/-- A reset of virtual function `f` (R363). [DEDUCED: log entry 80; DESIGN CHOICE: log entry 83] -/
def vfReset (f : Nat) (s : State) : State :=
  let x := s.fn f
  let mine := s.hif.marked.filter (ownsSlot x)
  let s := ((List.range (fnSlots x).2).map (· + (fnSlots x).1)).foldl (fun s k => clearGo k s) s
  let s := { s with hif := { s.hif with marked := s.hif.marked.filter (fun k => !mine.contains k) } }
  let s := dropReqs (fun r => r.fn == f) s
  let s := { s with heldReqs := s.heldReqs.filter (fun q => match q.2 with | .read g _ _ => g != f | _ => true) }
  s.setFn f { slotBase := x.slotBase, slotCount := x.slotCount, seqBase := x.seqBase, seqCount := x.seqCount, ops := x.ops
              vapt := x.vapt }

/-- VF_FLR. [DEDUCED: log entry 80] -/
def execVfFlr (f : Nat) (s : State) : Res := .next (if f ≠ 0 ∧ s.fnExists f = true then vfReset f s else s)

/-- VF_ENABLE_WRITE: clearing VF Enable removes every virtual function (R340, R363). [DEDUCED: log entry 80] -/
def execVfEnableWrite (numVfs : Nat) (en : Bool) (s : State) : Res :=
  .next (
    let s1 := if s.hif.vfEn && !en then
        ((List.range 16).drop 1).foldl (fun s f => if s.fnExists f then vfReset f s else s) s
      else s
    { s1 with hif := { s1.hif with vfEn := en, numVfs := if s.hif.vfEn && en then s.hif.numVfs else min 15 numVfs } })

/-- What a function held while bus mastering was off goes out: records in order, then messages (R364). -/
def releaseFn (f : Nat) (s : State) : State :=
  let x := s.fn f
  let s := s.setFn f { x with heldRecs := [], heldMsix := [] }
  let s := x.heldRecs.foldl (fun s rec => cqWrite f rec s) s
  x.heldMsix.foldl (fun s v => msix f v s) s

/-! ### Configuration space (R339, R340, R347, R356, R360) -/

/-- A function carries the capability of row `i` of Table 12-2. -/
def hasCap (f i : Nat) : Bool := decide (i < 11) && (f == 0 || i < 4 || i == 8)

/-- A field of the physical function alone. -/
def pfOnly (f n v : Nat) : List Byte := if f = 0 then leBytes n v else leBytes n 0

/-- The bytes a read of a function's configuration space returns (R339, R340, R347). [PRESUMED: log entry 83] -/
def cfgGet (f : Nat) (s : State) : CfgReg → List Byte
  | .vendorId => leBytes 2 Config.vendorId.toNat
  | .deviceId => leBytes 2 (if f = 0 then 0x4B18 else 0x4B19)
  | .revisionId => leBytes 1 s.fuses.revision
  | .classCode => leBytes 3 0x120000
  | .headerType => leBytes 1 0
  | .subsysVendorId => leBytes 2 s.chr.subsys.1
  | .subsysId => leBytes 2 s.chr.subsys.2
  | .serialNumber => pfOnly f 8 s.fuses.serial.toNat
  | .capability i => leBytes 1 (b2n (hasCap f i))
  | .maxPayload => leBytes 2 s.hif.mps
  | .maxReadRequest => leBytes 2 s.hif.mrrs
  | .completionTimeout => leBytes 8 s.hif.cplTimeout
  | .tag10 => leBytes 1 (b2n s.hif.tag10)
  | .powerState => leBytes 1 (if (s.fn f).d3 then 3 else 0)
  | .msixSize => leBytes 2 (s.msixSize f)
  | .msixPending v => leBytes 1 (b2n ((s.fn f).msixPending.contains v))
  | .totalVfs => pfOnly f 2 15
  | .firstVfOffset => pfOnly f 2 1
  | .vfStride => pfOnly f 2 1
  | .numVfs => pfOnly f 2 s.hif.numVfs
  | .vfEnable => pfOnly f 1 (b2n s.hif.vfEn)
  | .barSize => pfOnly f 1 s.hif.bar2Log2
  | .vfBarSize => pfOnly f 1 s.hif.vfBar2Log2
  | .ariHierarchy => pfOnly f 1 (b2n s.hif.ariHier)
  | .aerPoisoned => leBytes 1 (b2n (s.fn f).aerPoison)

/-- The Pending Bits of the vectors no longer masked are cleared and their messages sent, ascending (R360).
[PRESUMED: log entry 83] -/
def msixFlush (f : Nat) (s : State) : State :=
  let x := s.fn f
  let go := (List.range (s.msixSize f)).filter (fun v => x.msixPending.contains v && !x.msixMasked v)
  go.foldl (fun s v => msix f v s) (s.setFn f { x with msixPending := x.msixPending.filter (fun v => !go.contains v) })

/-- A Max Payload Size the stack supports (R340). -/
def mpsGood (n : Nat) : Bool := n == 128 || n == 256 || n == 512

/-- A Max Read Request Size the stack supports (R340). -/
def mrrsGood (n : Nat) : Bool := mpsGood n || n == 1024 || n == 2048 || n == 4096

/-- An access of a function's configuration space or MSI-X table; Device Control is the physical function's (R340, R347,
R356, R360). [PRESUMED: log entry 83] -/
def cfgAccess (f : Nat) (op : CfgOp) (s : State) : State :=
  let x := s.fn f
  match op with
  | .none => s
  | .read r => s.emit (.cplData f (cfgGet f s r))
  | .devCtl mps mrrs tag10 t =>
    if f = 0 then
      { s with hif := { s.hif with
          mps := if mpsGood mps then mps else s.hif.mps, mrrs := if mrrsGood mrrs then mrrs else s.hif.mrrs
          tag10 := tag10, cplTimeout := t } }
    else s
  | .msixCtl en all => msixFlush f (s.setFn f { x with msixEn := en, msixMaskAll := all })
  | .msixEntry v a d m =>
    if v < s.msixSize f then
      msixFlush f (s.setFn f { x with msixTbl := Tbl.put x.msixTbl v { addr := a, data := d, masked := m } })
    else s
  | .aerClear => s.setFn f { x with aerPoison := false }
  | .ariHierarchy en => if f = 0 then { s with hif := { s.hif with ariHier := en } } else s

/-- BUS_MASTER_ENABLE, with an access of configuration space that comes with it. [DESIGN CHOICE: log entry 83] -/
def execBusMasterEnable (f : Nat) (bme : Bool) (cfg : Bool × CfgOp) (s : State) : Res :=
  .next (
    if s.fnExists f then
      let s := s.setFn f { s.fn f with bme := bme, d3 := cfg.1, bmSeen := true }
      cfgAccess f cfg.2 (if bme && !cfg.1 then releaseFn f s else s)
    else s)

**DESCRIPTION OF THE TASK:** Since only part of the listing is wanted, copy exactly the lines from the one holding "s1 with hif" to the one holding "x.heldMsix.foldl (fun s v => msix f v s) s", both included.

**TASK RESULT:**
    { s1 with hif := { s1.hif with vfEn := en, numVfs := if s.hif.vfEn && en then s.hif.numVfs else min 15 numVfs } })

/-- What a function held while bus mastering was off goes out: records in order, then messages (R364). -/
def releaseFn (f : Nat) (s : State) : State :=
  let x := s.fn f
  let s := s.setFn f { x with heldRecs := [], heldMsix := [] }
  let s := x.heldRecs.foldl (fun s rec => cqWrite f rec s) s
  x.heldMsix.foldl (fun s v => msix f v s) s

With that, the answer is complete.